Is there an ELEPHANT in your interviewing room?
Learn how a potential “disadvantage” can be neutralized and transformed during an interview.
When Alan first met with our senior consultant , he was both excited and anxious about an interview he had scheduled. He was excited because he believed that the role was good fit and a great next step in his career. He was anxious about being asked why he left his last position.
Alan’s last CEO wanted a nuts and bolts CMO who primarily supported the sales team, while Alan was used to larger companies and leading corporate strategy. Regardless, Alan’s references were very strong, including his previous CEO and key investors. At his interview preparation meeting, our consultant emphasized the importance of bringing up the reasons why he left his last position and shared with Alan how to do so, even if the CEO didn’t ask him. “You can frame your own story so the CEO wont “fill in the blanks” on his own.” Our consultant added, “ It will also provide a counter-weight for potential misinformation the CEO may hear from other sources.”
Later that day, our consultant got a call from Alan. He was ecstatic because he felt he answered every question perfectly. He expressed relief, “The CEO never asked me why I left my last job and the interview was going so well, I determined it was best not to bring it up. ”
A few days later, the potential employer’s CHRO called the CFO at Alan’s last company, whom she knew from a previous company. The CFO then called Alan and told him that the CHRO had called and asked a lot of questions about why he left. Alan was surprised by the focus on his departure. He had assumed that it was a “non-issue” after his meeting with the CEO. Alan followed up the next day with the CHRO to check on the status of his candidacy, and she told him that they had decided to move forward with another candidate.
Despite our advice, Alan adopted what we call, “The Bunker Approach.” Utilizing the Bunker Approach means that the interviewer avoids dangerous, risky or unfamiliar territory at all costs.
Rick shared with our consultant that he had just been rejected for a Chief Marketing and Sales opportunity, and he was convinced it was because he is Latino. He reported that the CEO ended his last interview on a very high note, “You are just what we need.” He was sure he was going to get an offer. Over two weeks later, a member of the selection committee called letting him know they were hiring a candidate with deeper industry experience. He added, “ Hiring a VP of Marketing and Sales for Latin America is on our radar and the CEO thinks you would be a great fit. Would you be interested in interviewing for that job?” Rick felt that he had been slotted in a lower level leadership role simply because he was Hispanic. When our Lead Consultant told him that the outcome may have been different if he brought up his heritage, he was very skeptical and said, “I shouldn’t have to bring up my heritage. My performance stands on its own.”

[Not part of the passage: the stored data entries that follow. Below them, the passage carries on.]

-- ==== Sys2Proof/Decode.lean ====
section
/-!
DEFINITION. The decoder and the encoder of request frames (R171, R189, R190), the well-formedness check of a request's
parameters (R174), and decodeTableWord, which answers none: spec/opcode_table.json gives no row any bits (log 9).
-/

namespace Sys2Proof

open Sys2Proof.Machine

/-- The code of a master (R189). -/
def Master.code : Master → Byte
  | .m0 => 0
  | .m1 => 1
  | .m2 => 2

/-- A channel set that a request names: at least one member, bits 12 to 15 clear (R189; 00_scope.md, Channel sets). -/
def isChannelSet (w : Word16) : Bool := decide (w ≠ 0) && decide (w.toNat < 4096)

/-- A notice set: bits 9 to 15 clear (R189). -/
def isNoticeSet (w : Word16) : Bool := decide (w.toNat < 512)

/-- A channel number, 0 to 11 (R189). -/
def isChannel (b : Byte) : Bool := decide (b.toNat < 12)

/-- A claim number, 1 to 255 (R190). -/
def isClaimNumber (b : Byte) : Bool := decide (b ≠ 0)

/-- A byte that holds at most `n`: an enumeration, a flag, a packed byte or a bounded number (R189). -/
def atMost (b : Byte) (n : Nat) : Bool := decide (b.toNat ≤ n)

/-- A period or offer time of at least 10 ms (R7, R42, R46). -/
def atLeastTen (w : Word16) : Bool := decide (10 ≤ w.toNat)

/-- The well-formedness check of each request. A command that is no request carries nothing to be malformed. -/
def Instr.parametersOk : Instr → Bool
  | .frameBegin _ => true
  | .frameError _ => true
  | .unknownRequest _ _ => true
  | .nop _ => true
  -- R7
  | .claim _ set lease _ presence _ => isChannelSet set && atLeastTen lease && atMost presence 1
  -- R18
  | .renew _ number => isClaimNumber number
  -- R21
  | .release _ number mode => isClaimNumber number && atMost mode 1
  -- R25
  | .withdraw _ number => isClaimNumber number
  -- R42
  | .offer m number target time =>
      isClaimNumber number && atMost target 2 && decide (target ≠ m.code) && atLeastTen time
  -- R46
  | .accept _ number lease => isClaimNumber number && atLeastTen lease
  | .ackRevoke _ => true
  -- R27
  | .readClaim _ selector value =>
      (decide (selector = 0) && isClaimNumber value) || (decide (selector = 1) && atMost value 7)
  -- R58
  | .setRange _ channel low high fallback _ =>
      isChannel channel && decide (low ≤ high) && decide (low ≤ fallback) && decide (fallback ≤ high)
  -- R62, R191
  | .setPolicy _ channel settle retry packed counted fault revoke =>
      isChannel channel && decide (settle ≠ 0) && atMost retry 2 && atMost packed 15 && atMost counted 7
        && atMost fault 2 && atMost revoke 2
  -- R79
  | .write _ channel _ _ => isChannel channel
  -- R91
  | .clearFault _ channel => isChannel channel
  -- R98
  | .readChannel _ channel => isChannel channel
  -- R65
  | .readConfig _ channel => isChannel channel
  -- R69
  | .readDigest _ set => isChannelSet set
  -- R107
  | .loadStep _ channel slot _ _ _ flags => isChannel channel && atMost slot 15 && atMost flags 15
  -- R109
  | .setList _ channel count mode _ onFault recordPasses =>
      isChannel channel && decide (count ≠ 0) && atMost count 16 && atMost mode 1 && atMost onFault 2
        && atMost recordPasses 1
  -- R124
  | .start _ set source => isChannelSet set && atMost source 2
  -- R137
  | .stop _ set mode => isChannelSet set && atMost mode 1
  -- R141
  | .pause _ set => isChannelSet set
  -- R143
  | .resume _ set mode => isChannelSet set && atMost mode 1
  -- R146
  | .proceed _ set => isChannelSet set
  -- R112
  | .readStep _ channel slot => isChannel channel && atMost slot 15
  -- R155
  | .readLog _ mode => atMost mode 1
  -- R158
  | .setLogThreshold _ threshold => atMost threshold 64
  | .readNotices _ => true
  -- R166
  | .ackNotices _ set => isNoticeSet set
  -- R168
  | .setNoticeMask _ set => isNoticeSet set
  | .readPortError _ => true
  | .clearPortError _ => true
  | .readTime _ => true
  -- R185
  | .setTriggers _ edge0 edge1 => atMost edge0 2 && atMost edge1 2
  | .resetDevice _ => true
  | .waitExpiry _ => true
  | .leaseExpiry _ => true
  | .offerLapse _ => true
  | .moveAdvance _ => true
  | .settleExpiry _ _ => true
  | .dwellExpiry _ => true
  | .gapExpiry _ => true
  | .triggerTransition _ _ _ => true
  | .fullReset _ => true
  | .fullResetEnd _ _ => true
  | .timeTagAdvance => true
  | .portClockEdge _ _ _ => true

/-- The nineteen requests that a BARRED master is refused (R38); every other command is exempt or no request. -/
def Instr.barrable : Instr → Bool
  | .frameBegin _ => false
  | .frameError _ => false
  | .unknownRequest _ _ => false
  | .nop _ => false
  | .claim _ _ _ _ _ _ => true
  | .renew _ _ => true
  | .release _ _ _ => true
  | .withdraw _ _ => true
  | .offer _ _ _ _ => true
  | .accept _ _ _ => true
  | .ackRevoke _ => false
  | .readClaim _ _ _ => false
  | .setRange _ _ _ _ _ _ => true
  | .setPolicy _ _ _ _ _ _ _ _ => true
  | .write _ _ _ _ => true
  | .clearFault _ _ => true
  | .readChannel _ _ => false
  | .readConfig _ _ => false
  | .readDigest _ _ => false
  | .loadStep _ _ _ _ _ _ _ => true
  | .setList _ _ _ _ _ _ _ => true
  | .start _ _ _ => true
  | .stop _ _ _ => true
  | .pause _ _ => true
  | .resume _ _ _ => true
  | .proceed _ _ => true
  | .readStep _ _ _ => false
  | .readLog _ _ => false
  | .setLogThreshold _ _ => false
  | .readNotices _ => false
  | .ackNotices _ _ => false
  | .setNoticeMask _ _ => false
  | .readPortError _ => false
  | .clearPortError _ => false
  | .readTime _ => false
  | .setTriggers _ _ _ => true
  | .resetDevice _ => true
  | .waitExpiry _ => false
  | .leaseExpiry _ => false
  | .offerLapse _ => false
  | .moveAdvance _ => false
  | .settleExpiry _ _ => false
  | .dwellExpiry _ => false
  | .gapExpiry _ => false
  | .triggerTransition _ _ _ => false
  | .fullReset _ => false
  | .fullResetEnd _ _ => false
  | .timeTagAdvance => false
  | .portClockEdge _ _ _ => false

/-- The request code of R190; none for a command that is no known request. -/
def Instr.requestCode : Instr → Option Byte
  | .frameBegin _ => none
  | .frameError _ => none
  | .unknownRequest _ _ => none
  | .nop _ => some 0x00
  | .claim _ _ _ _ _ _ => some 0x10
  | .renew _ _ => some 0x11
  | .release _ _ _ => some 0x12
  | .withdraw _ _ => some 0x13
  | .offer _ _ _ _ => some 0x14
  | .accept _ _ _ => some 0x15
  | .ackRevoke _ => some 0x16
  | .readClaim _ _ _ => some 0x17
  | .setRange _ _ _ _ _ _ => some 0x20
  | .setPolicy _ _ _ _ _ _ _ _ => some 0x21
  | .write _ _ _ _ => some 0x22
  | .clearFault _ _ => some 0x23
  | .readChannel _ _ => some 0x24
  | .readConfig _ _ => some 0x25
  | .readDigest _ _ => some 0x26
  | .loadStep _ _ _ _ _ _ _ => some 0x30
  | .setList _ _ _ _ _ _ _ => some 0x31
  | .start _ _ _ => some 0x32
  | .stop _ _ _ => some 0x33
  | .pause _ _ => some 0x34
  | .resume _ _ _ => some 0x35
  | .proceed _ _ => some 0x36
  | .readStep _ _ _ => some 0x37
  | .readLog _ _ => some 0x40
  | .setLogThreshold _ _ => some 0x41
  | .readNotices _ => some 0x50
  | .ackNotices _ _ => some 0x51
  | .setNoticeMask _ _ => some 0x52
  | .readPortError _ => some 0x60
  | .clearPortError _ => some 0x61
  | .readTime _ => some 0x62
  | .setTriggers _ _ _ => some 0x63
  | .resetDevice _ => some 0x64
  | .waitExpiry _ => none
  | .leaseExpiry _ => none
  | .offerLapse _ => none
  | .moveAdvance _ => none
  | .settleExpiry _ _ => none
  | .dwellExpiry _ => none
  | .gapExpiry _ => none
  | .triggerTransition _ _ _ => none
  | .fullReset _ => none
  | .fullResetEnd _ _ => none
  | .timeTagAdvance => none
  | .portClockEdge _ _ _ => none

/-- The request a good frame of the port of `m` carries: byte 0 is the code, the parameters start at byte 1, and bytes at
positions that the request does not use are ignored (R171, R189, R190). -/
def decodeFrame (m : Master) (f : List Byte) : Instr :=
  let b := byteAt f
  let w := wordAt f
  match (b 0).toNat with
  | 0x00 => .nop m
  | 0x10 => .claim m (w 1) (w 3) (w 5) (b 7) (w 8)
  | 0x11 => .renew m (b 1)
  | 0x12 => .release m (b 1) (b 2)
  | 0x13 => .withdraw m (b 1)
  | 0x14 => .offer m (b 1) (b 2) (w 3)
  | 0x15 => .accept m (b 1) (w 2)
  | 0x16 => .ackRevoke m
  | 0x17 => .readClaim m (b 1) (b 2)
  | 0x20 => .setRange m (b 1) (w 2) (w 4) (w 6) (w 8)
  | 0x21 => .setPolicy m (b 1) (b 2) (b 3) (b 4) (b 5) (b 6) (b 7)
  | 0x22 => .write m (b 1) (w 2) (w 4)
  | 0x23 => .clearFault m (b 1)
  | 0x24 => .readChannel m (b 1)
  | 0x25 => .readConfig m (b 1)
  | 0x26 => .readDigest m (w 1)
  | 0x30 => .loadStep m (b 1) (b 2) (w 3) (w 5) (w 7) (b 9)
  | 0x31 => .setList m (b 1) (b 2) (b 3) (w 4) (b 6) (b 7)
  | 0x32 => .start m (w 1) (b 3)
  | 0x33 => .stop m (w 1) (b 3)
  | 0x34 => .pause m (w 1)
  | 0x35 => .resume m (w 1) (b 3)
  | 0x36 => .proceed m (w 1)
  | 0x37 => .readStep m (b 1) (b 2)
  | 0x40 => .readLog m (b 1)
  | 0x41 => .setLogThreshold m (b 1)
  | 0x50 => .readNotices m
  | 0x51 => .ackNotices m (w 1)
  | 0x52 => .setNoticeMask m (w 1)
  | 0x60 => .readPortError m
  | 0x61 => .clearPortError m
  | 0x62 => .readTime m
  | 0x63 => .setTriggers m (b 1) (b 2)
  | 0x64 => .resetDevice m
  | _ => .unknownRequest m (b 0)

/-- The code and the used parameter bytes of a frame-end command, in R190's layout; none for every other command and for a
frame with an error, which no bytes spell. -/
def Instr.frameBody : Instr → Option (List Byte)
  | .frameBegin _ => none
  | .frameError _ => none
  | .unknownRequest _ code => some [code]
  | .nop _ => some [0x00]
  | .claim _ set lease wait presence digest =>
      some ([0x10] ++ bytes16 set ++ bytes16 lease ++ bytes16 wait ++ [presence] ++ bytes16 digest)
  | .renew _ number => some [0x11, number]
  | .release _ number mode => some [0x12, number, mode]
  | .withdraw _ number => some [0x13, number]
  | .offer _ number target time => some ([0x14, number, target] ++ bytes16 time)
  | .accept _ number lease => some ([0x15, number] ++ bytes16 lease)
  | .ackRevoke _ => some [0x16]
  | .readClaim _ selector value => some [0x17, selector, value]
  | .setRange _ channel low high fallback maxRate =>
      some ([0x20, channel] ++ bytes16 low ++ bytes16 high ++ bytes16 fallback ++ bytes16 maxRate)
  | .setPolicy _ channel settle retry packed counted fault revoke =>
      some [0x21, channel, settle, retry, packed, counted, fault, revoke]
  | .write _ channel code rate => some ([0x22, channel] ++ bytes16 code ++ bytes16 rate)
  | .clearFault _ channel => some [0x23, channel]
  | .readChannel _ channel => some [0x24, channel]
  | .readConfig _ channel => some [0x25, channel]
  | .readDigest _ set => some ([0x26] ++ bytes16 set)
  | .loadStep _ channel slot target rate dwell flags =>
      some ([0x30, channel, slot] ++ bytes16 target ++ bytes16 rate ++ bytes16 dwell ++ [flags])
  | .setList _ channel count mode period onFault recordPasses =>
      some ([0x31, channel, count, mode] ++ bytes16 period ++ [onFault, recordPasses])
  | .start _ set source => some ([0x32] ++ bytes16 set ++ [source])
  | .stop _ set mode => some ([0x33] ++ bytes16 set ++ [mode])
  | .pause _ set => some ([0x34] ++ bytes16 set)
  | .resume _ set mode => some ([0x35] ++ bytes16 set ++ [mode])
  | .proceed _ set => some ([0x36] ++ bytes16 set)
  | .readStep _ channel slot => some [0x37, channel, slot]
  | .readLog _ mode => some [0x40, mode]
  | .setLogThreshold _ threshold => some [0x41, threshold]
  | .readNotices _ => some [0x50]
  | .ackNotices _ set => some ([0x51] ++ bytes16 set)
  | .setNoticeMask _ set => some ([0x52] ++ bytes16 set)
  | .readPortError _ => some [0x60]
  | .clearPortError _ => some [0x61]
  | .readTime _ => some [0x62]
  | .setTriggers _ edge0 edge1 => some [0x63, edge0, edge1]
  | .resetDevice _ => some [0x64]
  | .waitExpiry _ => none
  | .leaseExpiry _ => none
  | .offerLapse _ => none
  | .moveAdvance _ => none
  | .settleExpiry _ _ => none
  | .dwellExpiry _ => none
  | .gapExpiry _ => none
  | .triggerTransition _ _ _ => none
  | .fullReset _ => none
  | .fullResetEnd _ _ => none
  | .timeTagAdvance => none
  | .portClockEdge _ _ _ => none

/-- The 24 bytes of the frame that carries the command, unused parameter bytes 0x00 (R189); empty for a command that no frame
carries. -/
def encodeFrame (i : Instr) : List Byte :=
  match i.frameBody with
  | some body => sealFrame body
  | none => []

/-- The command a table word spells: none, since the table gives no row any bits (log 9). -/
def decodeTableWord (_nbits _w : Nat) : Option Instr := none

end Sys2Proof
end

Rick was correct in principle, but with his next opportunity, our consultant convinced him to try a different approach. Rick’s next interview was with a private company that had a large market share in the US, Latin America and Europe. The CEO was British and although he had a diverse set of managers at the country level, all his top executives were British or of British decent. We practiced bringing up his ethnicity while discussing his track record with large accounts.
Rick followed through and brought up the upside and downside of his Latino heritage as a CMSO in the US and in Europe. The CEO was clearly intrigued, so Rick described how his awareness allowed him to drive a successful customer outcome, regardless of bias. He told the CEO, “I am charged with building the company and if I know there is a bias that can’t be addressed in the short term, I bring in a different team member.” The CEO realized that Rick and he had common goals and traits, so their differences took a back seat, and Rick got the job offer.
When a candidate demonstrates confidence, candor and authenticity regarding a personal attribute, trait or experience that interviewers may be curious or concerned about, it puts everyone at ease and validates the candidate’s strong leadership abilities.
Identifying your own ELEPHANTS
Your ELEPHANTS are unique depending upon your background and the opportunity at hand. We have advised clients on dealing with elephants from A to Z. There are advantages in one setting that can turn into elephants in another setting. Some recent client elephants include being too young, a different gender orientation, previous company had an unfavorable reputation, veteran experience, a lawsuit with a previous employer, and a client having spent too long with his present company.
When trying to identify your own elephants, ask yourself the following:
- Are you different from the executives at your level within your target industry or role?
- Is there some question that you hope will not be asked?
- Will your references or your background check uncover a potential elephant?
- Have you been repeatedly asked the same question and your answer doesn’t hit the mark?
- Are you bombing interviews but cannot put your finger on why that may be?
- Are you different from the typical or ideal candidate according to the specifications?
- Are you different from the senior executive team and the Board of Directors?
If your answer is yes to any of the questions above, addressing your perceived disadvantage is extremely important to achieve success.
Investigate, Practice and Be Prepared
An accurate assessment of your interviewer, the opportunity, and your elephant is paramount to determine how to neutralize or transform it.
In some circumstances, it is ill-advised to bring up your elephant in an interview setting. In those cases, it may be best to address your “disadvantage” in another less direct way or at a different time. However, in most circumstances, bringing up a disadvantage turns into an advantage. With practice, you will get good at it, and barring any deep-seated bias or intolerance, your elephant(s) will disappear. You will score points for being open, courageous and honest.
Neutralizing potential elephants requires self-assessment, research, extensive practice and confidence. You will be conversing on topics that are uncomfortable to you or your interviewer. With the right preparation, you can become expert at proactively addressing questions that your interviewer overlooks, is too uncomfortable or legally prevented from asking, or even plans to ask others, rather than ask you.